Yoshiro Abe 阿部 吉朗

Personal information
- Full name: Yoshiro Abe
- Date of birth: July 5, 1980 (age 45)
- Place of birth: Niihama, Ehime, Japan
- Height: 1.74 m (5 ft 8+1⁄2 in)
- Position(s): Forward

Youth career
- 1996–1998: Joso Gakuin High School
- 1999–2002: Ryutsu Keizai University

Senior career*
- Years: Team / Apps / (Gls)
- 2002–2006: FC Tokyo / 82 / (15)
- 2005: →Oita Trinita (loan) / 15 / (0)
- 2007: Kashiwa Reysol / 8 / (0)
- 2008–2010: Shonan Bellmare / 108 / (25)
- 2011: Ventforet Kofu / 24 / (4)
- 2012–2014: Júbilo Iwata / 47 / (6)
- 2015: Matsumoto Yamaga FC / 24 / (5)
- Total:  / 308 / (55)

Medal record
FC Tokyo
| Winner | J.League Cup | 2004 |

= Yoshiro Abe =

Japanese footballer

Yoshiro Abe (阿部 吉朗, Abe Yoshirō) is a former Japanese football player.

==Early life==

Abe was born in Niihama on July 5, 1980.

==Playing career==
He joined J1 League club FC Tokyo from Ryutsu Keizai University in November 2002. He played many matches as substitute forward from 2003.

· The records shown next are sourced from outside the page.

/-! ## The whole -/

/-- The state of the block. `resetLow` is the level of RST_N (low is true). MODEL'S OWN: `sample` counts the uses of free
values, `pending` is the queue of commands that wait, first in first out. -/
structure State where
  ctm : Ctm
  wtu : Wtu
  agu : Agu
  rgm : Rgm
  txe : Txe
  ota : Ota
  tbi : Tbi
  ports : Vector Port 4
  resetLow : Bool
  sample : Nat
  pending : List Instr
  deriving DecidableEq, Repr

/-- No command of this block stops the machine: the manual gives every command and event of the table an effect in every
state, if only that of a refusal code, a flag, or nothing. The type is empty (safe: nothing can raise it). -/
inductive Fault where
  deriving DecidableEq, Repr

/-- Why a command has no meaning here. -/
inductive Refusal where
  /-- Raised by a rejected arm of exec only, for a command not modelled yet; no arm is rejected now (safe: it stops). -/
  | notModelled (mnemonic : String)
  deriving DecidableEq, Repr

/-! ## Values after device reset -/

/-- R19: run STOP, mode FREE, L 1000, P 64, W 16. -/
def resetParams : CycleParams := ⟨.stop, .free, 1000, 64, 16⟩

/-- Section 7.3, column "After device reset". -/
def resetProfile : Profile := ⟨4, 16, 16, false, 255, false⟩

/-- R19. -/
def resetCtm : Ctm := ⟨resetParams, none, .stopped, 0, 0, .unsynced, 0, false, 0, 0⟩

/-- R43. -/
def resetWtu : Wtu := ⟨[], [], none, [], false, false, false, 0⟩

/-- R65. -/
def resetAgu : Agu := ⟨0, .replicate 4 none, none, 1, 0, none, false, false⟩

/-- R80, R97. -/
def resetRgm : Rgm := ⟨.replicate 16 none, [], .replicate 4 (.replicate 4 none), .replicate 4 none, none⟩

/-- R115. It states no value for the position, which is part of a context: segment 0 and word 0 are a DESIGN CHOICE (log
entry 38). -/
def resetTxe : Txe := ⟨.idle, none, none, 0, 0, none, none, false, false, false, false⟩

/-- R150: the pointer is at host 3, so that host 0 is considered first. -/
def resetOta : Ota := ⟨.replicate 4 [], none, [], none, 3, .replicate 4 [], false⟩

/-- R131: every target DISABLED under the reset profile, the reset hold ACTIVE. -/
def resetTbi : Tbi := ⟨.replicate 8 resetProfile, .replicate 8 .disabled, none, none, true, 0, false⟩

/-- R165. `dataOut` 0 is a DESIGN CHOICE (log entry 3); PRST_N high is what "after device reset every port reads IDLE" needs
(DEDUCED, log entry 2). -/
def resetPort : Port :=
  { state := .idle, lastCommand := 0, lastStatus := 0, params := .replicate 8 0, segArea := .replicate 24 0
    captured := none, results := .replicate 8 0, events := [], overflow := false, popped := .replicate 6 0
    irqEnable := false, accessError := false, issueBusy := false, readBind := .replicate 4 none
    writeBind := none, discard := false, cmark := false, resetLow := false, dataOut := 0 }

/-- The machine right after device reset: RST_N has gone high and the 100 µs of the reset hold have not passed.
(DEDUCED, log entry 2) -/
def State.reset : State :=
  { ctm := resetCtm, wtu := resetWtu, agu := resetAgu, rgm := resetRgm, txe := resetTxe, ota := resetOta
    tbi := resetTbi, ports := .replicate 4 resetPort, resetLow := false, sample := 0, pending := [] }

end Sys2Proof.Machine
end

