-- ==== Sys2Proof/Machine/EngineRows.lean ====
section
/-!
DEFINITION. One meaning per row: what starts, ends and advances the engine's work.
-/
namespace Sys2Proof.Machine

/-- WINDOW_START_ANNOUNCE (R39, R98 to R104): WTU announces the start that the counter has reached. -/
def execWindowStartAnnounce (s : State) : Outcome :=
  .next (announceStart s)

/-- WINDOW_END_TIME (R99, R109, R111): the end time of the window in the engine is reached. -/
def execWindowEndTime (s : State) : Outcome :=
  .next (takeEndTime s)

/-- OPEN_TIME_END (R141): open time ends for the request or probe in progress. -/
def execOpenTimeEnd (s : State) : Outcome :=
  .next (takeOpenEnd s)

/-- READY_TIMEOUT (R121): the ready timeout elapses without READY seen. -/
def execReadyTimeout (s : State) : Outcome :=
  .next (Machine.readyTimeout s)

/-- ACCESS_COMPLETE (R117, R122, R127, R105 to R112, R144, R145): an access ends after recovery; `word` is what the target drove for a
READ whose strobe had not ended before. -/
def execAccessComplete (word : Word) (s : State) : Outcome :=
  .next (accessEnds word s)

end Sys2Proof.Machine
end

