-- ==== Sys2Proof/Machine/WindowRows.lean ====
section
/-!
DEFINITION. One meaning per row: the commands of the Window Table Unit.
-/
namespace Sys2Proof.Machine

/-- STAGE_ADD (R28, R32). -/
def execStageAdd (p : HostId) (s : State) : Outcome :=
  .next (hostCommand p .stageAdd s)

/-- STAGE_CHANGE (R29, R32). -/
def execStageChange (p : HostId) (s : State) : Outcome :=
  .next (hostCommand p .stageChange s)

/-- STAGE_REMOVE (R30, R32). -/
def execStageRemove (p : HostId) (s : State) : Outcome :=
  .next (hostCommand p .stageRemove s)

/-- WITHDRAW_EDIT (R31, R32). -/
def execWithdrawEdit (p : HostId) (s : State) : Outcome :=
  .next (hostCommand p .withdrawEdit s)

/-- QUERY_WINDOW (R42). -/
def execQueryWindow (p : HostId) (s : State) : Outcome :=
  .next (hostCommand p .queryWindow s)

end Sys2Proof.Machine
end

In 2005, he moved to Oita Trinita on loan. However, he failed to score in his appearances and returned to FC Tokyo in August. Although he played many matches in 2005, his opportunity to play decreased in 2006.

In 2007, he moved to Kashiwa Reysol. However he could not play many matches.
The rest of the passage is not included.